-- ==== Sys2Proof/Machine/Mailbox.lean ====
section
/-! DEFINITION. Mailbox.lean: the mailbox (R361 to R363) and its commands: RESYNC (R55), polders (R58, R337), power (R3), jobs (R35,
R364), groups (R376), code digests (R384), formation records (R385), reports (R352), measurement (R353), SPDM (R383), EXTEND
(R382), LIFECYCLE (R386). -/
namespace Sys2Proof.Machine

/-! The command block (R361). -/

def mbOp (b : List Byte) : Nat := fieldAt b 0 2
def mbLen (b : List Byte) : Nat := fieldAt b 4 4
def mbAddr (b : List Byte) : Nat := fieldAt b 8 8
def mbRep (b : List Byte) : Nat := fieldAt b 16 8
def mbRepLen (b : List Byte) : Nat := fieldAt b 24 4

/-- The block a function's mailbox is serving. -/
def State.mbBlock (s : State) (fn : Nat) : Option (List Byte) := (s.fn fn).mbreq.map (fun a => s.host.readBytes a 64)

/-- The block of further arguments; none when its read faults: its bytes are not all addresses that answer (R363, log 3). -/
def State.mbArgs (s : State) (b : List Byte) : Option (List Byte) :=
  let a := mbAddr b
  let n := mbLen b
  if 2 ^ 52 < a + n || s.hostHoles.any (fun h => decide (a < h.1 + h.2) && decide (h.1 < a + n)) then none else some (s.host.readBytes a n)

/-- Whole items that fit in some bytes, and whether one did not. -/
def fitItems : Nat → List (List Byte) → List Byte × Bool
  | _, [] => ([], false)
  | n, x :: t =>
    if n < x.length then ([], true)
    else let r := fitItems (n - x.length) t; (x ++ r.1, r.2)

/-- The reply to a block: header, whole items of the payload, vector 1 (log 53). -/
def State.replyTo (s : State) (fn : Nat) (b : List Byte) (status : Nat) (items : List (List Byte)) : State :=
  let (body, cut) := fitItems (mbRepLen b - 16) items
  let head := leBytes 4 (if cut then 6 else status) ++ (leBytes 4 body.length ++ leBytes 8 s.ccy.toNat)
  let x := s.fn fn
  { s with host := s.host.writeBytes (mbRep b) ((head ++ body).take (mbRepLen b)) }.setFn fn
    { x with mbdone := x.mbdone + 1, msix := x.msix ++ [1] }

/-- The command being served is answered. -/
def State.answer (s : State) (fn status : Nat) (items : List (List Byte)) : State :=
  match s.mbBlock fn with
  | none => s
  | some b =>
    let s := s.replyTo fn b status items
    s.setFn fn { s.fn fn with mbreq := none }

/-- A command goes on with its further arguments, or is answered UNREADABLE (R363). -/
def State.withArgs (s : State) (fn : Nat) (b : List Byte) (k : List Byte → State) : State :=
  match s.mbArgs b with
  | some a => k a
  | none => s.answer fn 5 []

* _Description of the task_
Print exactly the lines above, between the one holding "R364), groups (R376), code" and the one holding "def mbRepLen (b", inclusive, and nothing besides.

* _Exercise solution_
R364), groups (R376), code digests (R384), formation records (R385), reports (R352), measurement (R353), SPDM (R383), EXTEND
(R382), LIFECYCLE (R386). -/
namespace Sys2Proof.Machine

/-! The command block (R361). -/

def mbOp (b : List Byte) : Nat := fieldAt b 0 2
def mbLen (b : List Byte) : Nat := fieldAt b 4 4
def mbAddr (b : List Byte) : Nat := fieldAt b 8 8
def mbRep (b : List Byte) : Nat := fieldAt b 16 8
def mbRepLen (b : List Byte) : Nat := fieldAt b 24 4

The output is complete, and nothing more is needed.